§ **WORK ORDER**: After locating the line that contains "let c := s.mgt.cal" in the following entries, reproduce it and each later line exactly, including the last.
.....
-- ==== Sys2Proof/Machine/Snap.lean ====
section
/-! DEFINITION. The snap strobe (R543 to R545): every block's snapshot registers latch on one edge. -/

namespace Sys2Proof.Machine

/-- Sum of a field over the fourteen memories (R492). -/
def memSum (s : State) (base hi lo : Nat) : Nat :=
  (List.range 14).foldl (fun n k => n + getFld s (base + 0x10 * k) hi lo) 0

/-- PWR, JNL and MEM (R432, R472, R492). -/
def snapLow (s : State) : State :=
  let e := s.pwr.eTot.foldl (· + ·) 0
  let s1 := setReg Reg.PWR_SNAP_E_HI (BitVec.ofNat 32 (e / 2 ^ 32)) (setReg Reg.PWR_SNAP_E_LO (BitVec.ofNat 32 e)
    (setReg Reg.PWR_SNAP_STAT (pwrStat s) s))
  let s2 := setReg Reg.PWR_SNAP_TICK_HI (BitVec.ofNat 32 (s.pwr.tick / 2 ^ 32 % 2 ^ 16 + s.pwr.sub % 32 * 2 ^ 16))
    (setReg Reg.PWR_SNAP_TICK_LO (BitVec.ofNat 32 s.pwr.tick) s1)
  let s3 := setReg Reg.JNL_SNAP_TX (txStat s) (setReg Reg.JNL_SNAP_SEQ_HI (BitVec.ofNat 32 (s.jnl.seq / 2 ^ 32))
    (setReg Reg.JNL_SNAP_SEQ_LO (BitVec.ofNat 32 s.jnl.seq) s2))
  setReg Reg.MEM_SNAP_UNC (BitVec.ofNat 32 (memSum s Reg.MEM_M_CNT 31 16 % 2 ^ 16 + 2 ^ 16 * memSum s Reg.MEM_M_UNC 15 0))
    (setReg Reg.MEM_SNAP_CNT (BitVec.ofNat 32 (memSum s Reg.MEM_M_CNT 15 0)) s3)

/-- HYD, FTR, OPT, SLV, LPE and CE (R180, R183, R223, R252, R275, R306). -/
def snapMid (s : State) : State :=
  let s1 := setReg Reg.HYD_SNAP_HW (wordVal (imgGet s 4 0xC010)) (setReg Reg.HYD_SNAP_STAT (getReg s Reg.HYD_STAT) s)
  let s2 := setReg Reg.FTR_SNAP_WAGONS (BitVec.ofNat 32 (getFld s Reg.FTR_STAT 18 0)) s1
  let s3 := setReg Reg.OPT_SNAP_STEP (getReg s Reg.OPT_STEP0) (setReg Reg.OPT_SNAP_STAT (optStat s) s2)
  let s4 := setReg Reg.SLV_SNAP_CNT (BitVec.ofNat 32 s.slv.factors) (setReg Reg.SLV_SNAP_STAT (slvStat (domOn s 5) s) s3)
  let s5 := forN 8 s4 (fun k x => setReg (Reg.LPE_SNAP_FB + 4 * k) (lpeFb s k) x)
  setReg Reg.CE_SNAP_CNT (getReg s Reg.CE_CNT) (setReg Reg.CE_SNAP_STAT (ceStat s)
    (setReg Reg.LPE_SNAP_CNT (getReg s Reg.LPE_CNT) s5))

/-- CHN and MTR (R365, R401). -/
def snapField (s : State) : State :=
  let s1 := forN 64 (setReg Reg.CHN_SNAP_BAD (BitVec.ofNat 32 (chnBadCount s)) s) (fun n x =>
    let k := (pcGet s n).count
    setReg (Reg.CHN_SNAP_PC_HI + 8 * n) (BitVec.ofNat 32 (k / 2 ^ 32)) (setReg (Reg.CHN_SNAP_PC_LO + 8 * n) (BitVec.ofNat 32 k) x))
  let s2 := forN 72 s1 (fun m x =>
    let v := nth (meterGet s m).regs (if m < 64 then 2 else 0) 0
    setReg (Reg.MTR_SNAP_E_HI + 8 * m) (BitVec.ofNat 32 (v / 2 ^ 32)) (setReg (Reg.MTR_SNAP_E_LO + 8 * m) (BitVec.ofNat 32 v) x))
  setReg Reg.MTR_SNAP_STAT (mtrStat s) s2

/-- RED, MGT, KEY and HIF (R521, R549, R578, R600). -/
def snapHigh (s : State) : State :=
  let c := s.mgt.cal
  let s1 := setReg Reg.RED_SNAP_CMP (getReg s Reg.RED_CMP) (setReg Reg.RED_SNAP_STAT (redStat s) s)
  let s2 := setReg Reg.MGT_SNAP_FRAC (BitVec.ofNat 32 (c.frac + bitAt 16 c.valid))
    (setReg Reg.MGT_SNAP_CAL (BitVec.ofNat 32 c.seconds) s1)
  let s3 := setReg Reg.MGT_SNAP_STAT (mgtStat s) (setReg Reg.MGT_SNAP_EVR (BitVec.ofNat 32 s.mgt.evr.seq) s2)
  let s4 := setReg Reg.KEY_SNAP_CTR (BitVec.ofNat 32 s.key.ctr) (setReg Reg.KEY_SNAP_STAT (keyStat s) s3)
  setReg Reg.HIF_SNAP_SEQ (BitVec.ofNat 32 (s.hif.seq % 2 ^ 16)) (setReg Reg.HIF_SNAP_CNT (getReg s Reg.HIF_CNT) s4)

/-- Every block latches (R543). The latched registers are read by no latching rule, so their order does not matter. -/
def snapLatch (s : State) : State := slkSnap (snapHigh (snapField (snapMid (snapLow s))))

/-- The strobe fires: it latches and counts, or with MGT_SNAP_CTL.hold is counted missed (R545). Captures that wait for
a strobe are triggered (R274). -/
def snapStrobe (s : State) : State :=
  if s.mgt.snapDue then
    let s0 := capSnap { s with mgt := { s.mgt with snapDue := false } }
    if getBit s Reg.MGT_SNAP_CTL 2 then cause Reg.MGT_CAUSE 10 (incFld Reg.MGT_SNAP_MISS 15 0 s0)
    else incReg Reg.MGT_SNAP_SEQ (snapLatch s0)
  else s

/-- SNAP_STROBE (R543): the first tick boundary after a request. -/
def execSnapStrobe (s : State) : Result := .next (snapStrobe s)

end Sys2Proof.Machine
end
.....
§ **REPLY**:
  let c := s.mgt.cal
  let s1 := setReg Reg.RED_SNAP_CMP (getReg s Reg.RED_CMP) (setReg Reg.RED_SNAP_STAT (redStat s) s)
  let s2 := setReg Reg.MGT_SNAP_FRAC (BitVec.ofNat 32 (c.frac + bitAt 16 c.valid))
    (setReg Reg.MGT_SNAP_CAL (BitVec.ofNat 32 c.seconds) s1)
  let s3 := setReg Reg.MGT_SNAP_STAT (mgtStat s) (setReg Reg.MGT_SNAP_EVR (BitVec.ofNat 32 s.mgt.evr.seq) s2)
  let s4 := setReg Reg.KEY_SNAP_CTR (BitVec.ofNat 32 s.key.ctr) (setReg Reg.KEY_SNAP_STAT (keyStat s) s3)
  setReg Reg.HIF_SNAP_SEQ (BitVec.ofNat 32 (s.hif.seq % 2 ^ 16)) (setReg Reg.HIF_SNAP_CNT (getReg s Reg.HIF_CNT) s4)

/-- Every block latches (R543). The latched registers are read by no latching rule, so their order does not matter. -/
def snapLatch (s : State) : State := slkSnap (snapHigh (snapField (snapMid (snapLow s))))

/-- The strobe fires: it latches and counts, or with MGT_SNAP_CTL.hold is counted missed (R545). Captures that wait for
a strobe are triggered (R274). -/
def snapStrobe (s : State) : State :=
  if s.mgt.snapDue then
    let s0 := capSnap { s with mgt := { s.mgt with snapDue := false } }
    if getBit s Reg.MGT_SNAP_CTL 2 then cause Reg.MGT_CAUSE 10 (incFld Reg.MGT_SNAP_MISS 15 0 s0)
    else incReg Reg.MGT_SNAP_SEQ (snapLatch s0)
  else s

/-- SNAP_STROBE (R543): the first tick boundary after a request. -/
def execSnapStrobe (s : State) : Result := .next (snapStrobe s)

end Sys2Proof.Machine
end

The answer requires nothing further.